Provided entries =>
-------

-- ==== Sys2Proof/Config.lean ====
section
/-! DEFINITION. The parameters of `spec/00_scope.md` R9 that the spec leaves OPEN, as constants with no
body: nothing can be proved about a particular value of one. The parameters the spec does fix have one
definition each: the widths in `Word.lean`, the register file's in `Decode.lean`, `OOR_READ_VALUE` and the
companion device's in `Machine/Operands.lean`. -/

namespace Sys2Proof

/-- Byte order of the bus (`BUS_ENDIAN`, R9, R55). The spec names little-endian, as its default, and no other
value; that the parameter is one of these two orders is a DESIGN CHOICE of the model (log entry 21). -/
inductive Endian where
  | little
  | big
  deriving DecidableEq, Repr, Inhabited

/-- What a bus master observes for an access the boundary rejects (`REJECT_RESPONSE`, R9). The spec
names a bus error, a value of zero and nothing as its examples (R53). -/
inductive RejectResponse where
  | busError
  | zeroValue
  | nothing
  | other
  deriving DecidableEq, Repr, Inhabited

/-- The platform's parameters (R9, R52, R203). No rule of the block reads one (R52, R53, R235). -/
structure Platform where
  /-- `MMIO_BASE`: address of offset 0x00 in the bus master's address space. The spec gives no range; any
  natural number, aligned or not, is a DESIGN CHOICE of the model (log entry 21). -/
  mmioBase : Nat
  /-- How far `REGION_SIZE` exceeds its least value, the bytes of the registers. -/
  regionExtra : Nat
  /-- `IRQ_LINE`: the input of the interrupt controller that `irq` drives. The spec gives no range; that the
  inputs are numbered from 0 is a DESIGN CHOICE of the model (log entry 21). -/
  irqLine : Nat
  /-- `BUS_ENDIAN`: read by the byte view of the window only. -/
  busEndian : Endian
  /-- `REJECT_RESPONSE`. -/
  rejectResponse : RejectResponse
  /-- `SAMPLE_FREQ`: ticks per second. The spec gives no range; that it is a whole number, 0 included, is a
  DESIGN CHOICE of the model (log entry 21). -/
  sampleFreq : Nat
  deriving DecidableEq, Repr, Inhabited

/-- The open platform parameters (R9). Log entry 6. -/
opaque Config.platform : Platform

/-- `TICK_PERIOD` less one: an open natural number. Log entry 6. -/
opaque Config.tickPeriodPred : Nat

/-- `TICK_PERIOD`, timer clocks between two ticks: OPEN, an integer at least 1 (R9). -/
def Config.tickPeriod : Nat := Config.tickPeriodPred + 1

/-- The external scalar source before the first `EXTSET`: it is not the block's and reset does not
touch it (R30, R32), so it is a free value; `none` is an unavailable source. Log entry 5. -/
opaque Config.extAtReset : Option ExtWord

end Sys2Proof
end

-------

Exercise details => Please transcribe only the lines in the records above running from the line that has "definition each: the" through the line that has "structure Platform where", both included, exactly as they appear.

Expected answer =>
definition each: the widths in `Word.lean`, the register file's in `Decode.lean`, `OOR_READ_VALUE` and the
companion device's in `Machine/Operands.lean`. -/

namespace Sys2Proof

/-- Byte order of the bus (`BUS_ENDIAN`, R9, R55). The spec names little-endian, as its default, and no other
value; that the parameter is one of these two orders is a DESIGN CHOICE of the model (log entry 21). -/
inductive Endian where
  | little
  | big
  deriving DecidableEq, Repr, Inhabited

/-- What a bus master observes for an access the boundary rejects (`REJECT_RESPONSE`, R9). The spec
names a bus error, a value of zero and nothing as its examples (R53). -/
inductive RejectResponse where
  | busError
  | zeroValue
  | nothing
  | other
  deriving DecidableEq, Repr, Inhabited

/-- The platform's parameters (R9, R52, R203). No rule of the block reads one (R52, R53, R235). -/
structure Platform where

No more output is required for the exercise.